▸ Brief
All lines from the one holding "(.host (some n))" down to the last line of the entries are to be reproduced exactly, with no other lines.

Dataset entries:

───

-- ==== Sys2Proof/Machine/Banks.lean ====
section
/-! DEFINITION. Parameter banks: their registers, the shadow writes (BANK_WRITE, BANK_COPY, BANK_READ, COEF_LOAD, SET_MODE), and
what a bank breaks at a swap (R21 to R26, R52, R57, R90, R112, R147, R173, R224, R305). -/

namespace Sys2Proof.Machine

/-! ### Bank registers -/

def fieldIn (v : Word) (lo len a b : Nat) : Bool := decide (a ≤ bits v lo len) && decide (bits v lo len ≤ b)
def sfieldIn (v : Word) (lo len : Nat) (a b : Int) : Bool :=
  decide (a ≤ ofField len (bits v lo len)) && decide (ofField len (bits v lo len) ≤ b)

/-- Bits that a LINE bank register holds (Tables 3.7, 3.8, 4.8 to 4.11, 5.5 to 5.10); none: not a bank register. -/
def lineBankMask (off : Nat) : Option Word :=
  if off = 0x004 then some 0xFFFF1EFF
  else if off = 0x008 then some 0xCFFFFFFF
  else if off = 0x100 then some 0x01FF3FFF
  else if off = 0x104 then some 0x0FFFFFFF
  else if off = 0x108 ∨ off = 0x10C then some 0x83FF83FF
  else if off = 0x110 then some 0x0000FFFF
  else if off = 0x400 then some 0xFFF8FF7F
  else if off = 0x404 then some 0xFFFFF0FF
  else if off = 0x408 then some 0xE0FF00FF
  else if off = 0x42C then some 0x000003FF
  else if 0x410 ≤ off ∧ off < 0x42C ∧ off % 4 = 0 then some 0x03FF03FF
  else if 0x450 ≤ off ∧ off < 0x490 ∧ off % 4 = 0 then some 0xFFFFFFFF
  else none

/-- Ranges of single fields of a LINE bank register (R26). -/
def lineBankOk (off : Nat) (v : Word) : Bool :=
  match off with
  | 0x004 => fieldIn v 16 8 0x20 0x78 && fieldIn v 0 8 2 255
  | 0x100 => fieldIn v 16 2 0 1
  | 0x108 => sfieldIn v 0 10 (-512) 509 && sfieldIn v 16 10 (-512) 509
  | 0x10C => sfieldIn v 0 10 (-512) 509 && sfieldIn v 16 10 (-512) 509
  | 0x400 => fieldIn v 19 5 0 28 && fieldIn v 8 4 0 14
  | 0x404 => fieldIn v 16 16 16 65535 && fieldIn v 12 4 1 15
  | _ => true

def lineBankGet (b : LineBank) (off : Nat) : Word :=
  match off with
  | 0x004 => b.rxfe
  | 0x008 => b.tia
  | 0x100 => b.eqCtl
  | 0x104 => b.eqMu
  | 0x108 => b.fgPos0
  | 0x10C => b.fgPos1
  | 0x110 => b.qual
  | 0x400 => b.txCfg
  | 0x404 => b.trnCfg
  | 0x408 => b.drv
  | _ => if off < 0x450 then b.fir.getD ((off - 0x410) / 4) 0 else b.nlpd.getD ((off - 0x450) / 4) 0

def lineBankPut (off : Nat) (v : Word) (b : LineBank) : LineBank :=
  let b := { b with bad := b.bad.filter (· != off) }
  match off with
  | 0x004 => { b with rxfe := v }
  | 0x008 => { b with tia := v }
  | 0x100 => { b with eqCtl := v }
  | 0x104 => { b with eqMu := v }
  | 0x108 => { b with fgPos0 := v }
  | 0x10C => { b with fgPos1 := v }
  | 0x110 => { b with qual := v }
  | 0x400 => { b with txCfg := v }
  | 0x404 => { b with trnCfg := v }
  | 0x408 => { b with drv := v }
  | _ => if off < 0x450 then { b with fir := b.fir.set ((off - 0x410) / 4) v } else { b with nlpd := b.nlpd.set ((off - 0x450) / 4) v }

/-- HOST bank registers (Tables 7.6 to 7.10). -/
def hostBankMask (off : Nat) : Option Word :=
  match off with
  | 0x004 => some 0x0003DF3F
  | 0x008 => some 0x00FFF39F
  | 0x00C => some 0x00010F0F
  | 0x010 => some 0xFFFFFFFF
  | 0x014 => some 0x0000FFFF
  | 0x018 => some 0x00000377
  | _ => none

/-- Ranges of single fields of a HOST bank register, those of Table 7.3 among them. -/
def hostBankOk (off : Nat) (v : Word) : Bool :=
  match off with
  | 0x004 => fieldIn v 16 2 0 2 && fieldIn v 8 5 0 24 && fieldIn v 0 6 0 40
  | 0x008 => fieldIn v 0 5 0 23
  | 0x010 => sfieldIn v 0 8 (-8) 8 && sfieldIn v 8 8 (-12) 12 && sfieldIn v 16 8 (-24) 0 && sfieldIn v 24 8 32 64
  | 0x014 => sfieldIn v 0 8 (-16) 0 && sfieldIn v 8 8 (-8) 8
  | 0x018 => fieldIn v 0 3 0 4 && fieldIn v 4 3 0 3
  | _ => true

def hostBankGet (b : HostBank) (off : Nat) : Word :=
  match off with
  | 0x004 => b.rxCfg
  | 0x008 => b.eqCfg
  | 0x00C => b.txCfg
  | 0x010 => b.firLo
  | 0x014 => b.firHi
  | _ => b.test

def hostBankPut (off : Nat) (v : Word) (b : HostBank) : HostBank :=
  let b := { b with bad := b.bad.filter (· != off) }
  match off with
  | 0x004 => { b with rxCfg := v }
  | 0x008 => { b with eqCfg := v }
  | 0x00C => { b with txCfg := v }
  | 0x010 => { b with firLo := v }
  | 0x014 => { b with firHi := v }
  | _ => { b with test := v }

/-- PORT bank registers (Tables 2.7, 2.8, 6.12). -/
def portBankMask (off : Nat) : Option Word :=
  match off with
  | 0x000 => some 0x01FF70FF
  | 0x008 => some 0xFFFFFFFF
  | 0x00C => some 0xFFFFFFFF
  | 0x080 => some 0xFFFF1F01
  | _ => none

/-- A port that its bank leaves unused reads 0 in its CFG (Table 2.7). -/
def portBankGet (b : PortBank) (off : Nat) : Word :=
  match off with
  | 0x000 => if bit b.cfg 7 then b.cfg else 0
  | 0x008 => b.mapLo
  | 0x00C => b.mapHi
  | _ => b.fec

/-- Only CORRECT, and CODE while the shadow bank's MODE is 4, may differ from the shadow values in force (R59). -/
def portBankOk (b : PortBank) (off : Nat) (v : Word) : Bool :=
  match off with
  | 0x000 =>
    let m4 := bit b.cfg 7 && bits b.cfg 0 3 == 4
    let free : Word := if m4 then 0x70 else 0x40
    ((v ^^^ portBankGet b 0x000) &&& ~~~free) == 0 && (!m4 || fieldIn v 4 2 2 3)
  | 0x080 => fieldIn v 8 5 16 30
  | _ => true

/-- Positions at or above HOST_CNT are stored as 0 (R51). -/
def mapMask (cnt lo : Nat) (v : Word) : Word :=
  (List.range 8).foldl (fun (w : Word) k => if lo + k < cnt then w ||| (v &&& BitVec.ofNat 32 (15 * 16 ^ k)) else w) 0

def portBankPut (off : Nat) (v : Word) (b : PortBank) : PortBank :=
  let b := { b with bad := b.bad.filter (· != off) }
  match off with
  | 0x000 => if bit b.cfg 7 then { b with cfg := v } else b
  | 0x008 => { b with mapLo := mapMask (hostCnt b) 0 v }
  | 0x00C => { b with mapHi := mapMask (hostCnt b) 8 v }
  | _ => { b with fec := v }

/-! ### Shadow writes -/

/-- A single block that a bank command names. -/
inductive Block where
  | line (n : Fin 8)
  | host (n : Fin 16)
  | port (p : Fin 8)
  deriving DecidableEq, Repr

def Block.code : Block → BitVec 16
  | .line n => Tgt.code (.line (some n))
  | .host n => Tgt.code (.host (some n))
  | .port p => Tgt.code (.port (some p))

def Block.tgt : Block → Tgt
  | .line n => .line (some n)
  | .host n => .host (some n)
  | .port p => .port (some p)

/-- The blocks that a target stands for: one, every instance of a type, or every bank. -/
def blocksOf : Tgt → List Block
  | .line (some n) => [.line n]
  | .line none => (List.finRange 8).map .line
  | .host (some n) => [.host n]
  | .host none => (List.finRange 16).map .host
  | .port (some p) => [.port p]
  | .port none => (List.finRange 8).map .port
  | .device => (List.finRange 8).map .line ++ (List.finRange 16).map .host ++ (List.finRange 8).map .port
  | _ => []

───

▸ Task solution
  | .host n => Tgt.code (.host (some n))
  | .port p => Tgt.code (.port (some p))

def Block.tgt : Block → Tgt
  | .line n => .line (some n)
  | .host n => .host (some n)
  | .port p => .port (some p)

/-- The blocks that a target stands for: one, every instance of a type, or every bank. -/
def blocksOf : Tgt → List Block
  | .line (some n) => [.line n]
  | .line none => (List.finRange 8).map .line
  | .host (some n) => [.host n]
  | .host none => (List.finRange 16).map .host
  | .port (some p) => [.port p]
  | .port none => (List.finRange 8).map .port
  | .device => (List.finRange 8).map .line ++ (List.finRange 16).map .host ++ (List.finRange 8).map .port
  | _ => []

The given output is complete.